[Saved data entries]
BEGIN

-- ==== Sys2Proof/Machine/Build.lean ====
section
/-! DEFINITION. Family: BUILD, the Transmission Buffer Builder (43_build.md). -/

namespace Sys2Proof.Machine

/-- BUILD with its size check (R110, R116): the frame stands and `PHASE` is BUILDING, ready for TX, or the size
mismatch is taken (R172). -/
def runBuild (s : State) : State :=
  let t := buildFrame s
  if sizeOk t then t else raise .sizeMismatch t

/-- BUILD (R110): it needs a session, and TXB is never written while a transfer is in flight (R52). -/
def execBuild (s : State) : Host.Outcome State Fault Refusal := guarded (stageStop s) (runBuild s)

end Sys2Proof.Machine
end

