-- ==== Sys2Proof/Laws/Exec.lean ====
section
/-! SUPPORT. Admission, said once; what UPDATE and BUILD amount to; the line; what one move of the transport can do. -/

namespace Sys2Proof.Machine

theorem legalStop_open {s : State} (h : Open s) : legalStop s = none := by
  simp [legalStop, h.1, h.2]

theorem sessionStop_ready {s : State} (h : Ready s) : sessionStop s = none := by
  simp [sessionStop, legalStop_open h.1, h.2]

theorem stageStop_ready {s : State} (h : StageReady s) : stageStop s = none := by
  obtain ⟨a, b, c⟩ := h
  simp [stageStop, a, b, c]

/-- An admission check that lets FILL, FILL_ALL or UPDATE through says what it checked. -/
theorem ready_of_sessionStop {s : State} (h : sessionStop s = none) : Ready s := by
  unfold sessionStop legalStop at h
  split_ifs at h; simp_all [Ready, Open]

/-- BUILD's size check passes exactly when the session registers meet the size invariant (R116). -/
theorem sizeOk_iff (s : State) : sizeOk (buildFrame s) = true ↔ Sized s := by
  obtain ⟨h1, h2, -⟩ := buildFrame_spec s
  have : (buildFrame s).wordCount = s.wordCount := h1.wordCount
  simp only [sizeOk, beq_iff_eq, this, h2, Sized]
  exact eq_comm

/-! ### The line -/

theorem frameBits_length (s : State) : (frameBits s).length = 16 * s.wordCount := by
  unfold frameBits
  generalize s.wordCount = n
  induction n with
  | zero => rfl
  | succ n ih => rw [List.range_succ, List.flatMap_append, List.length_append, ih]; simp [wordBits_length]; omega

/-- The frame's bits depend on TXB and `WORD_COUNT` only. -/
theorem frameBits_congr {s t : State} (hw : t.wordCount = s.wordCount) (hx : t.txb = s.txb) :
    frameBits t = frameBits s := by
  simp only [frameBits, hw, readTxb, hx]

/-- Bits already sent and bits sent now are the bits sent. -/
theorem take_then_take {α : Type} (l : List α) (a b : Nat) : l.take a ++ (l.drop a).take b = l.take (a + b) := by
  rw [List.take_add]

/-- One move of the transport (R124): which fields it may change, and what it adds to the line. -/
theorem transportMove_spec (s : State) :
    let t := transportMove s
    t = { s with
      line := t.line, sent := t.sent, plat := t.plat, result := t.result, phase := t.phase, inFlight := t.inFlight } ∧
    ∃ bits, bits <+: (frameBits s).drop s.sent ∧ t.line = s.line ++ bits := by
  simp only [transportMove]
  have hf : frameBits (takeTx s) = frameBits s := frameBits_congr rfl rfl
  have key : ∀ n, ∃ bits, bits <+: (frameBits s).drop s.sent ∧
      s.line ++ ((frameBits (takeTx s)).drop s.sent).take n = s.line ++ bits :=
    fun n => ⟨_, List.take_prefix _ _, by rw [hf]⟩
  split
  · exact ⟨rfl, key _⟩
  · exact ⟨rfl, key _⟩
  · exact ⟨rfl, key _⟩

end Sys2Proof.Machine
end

END

- _Problem statement_: The expected answer is one number: how many lines above contain "what".

- _Written solution_: 3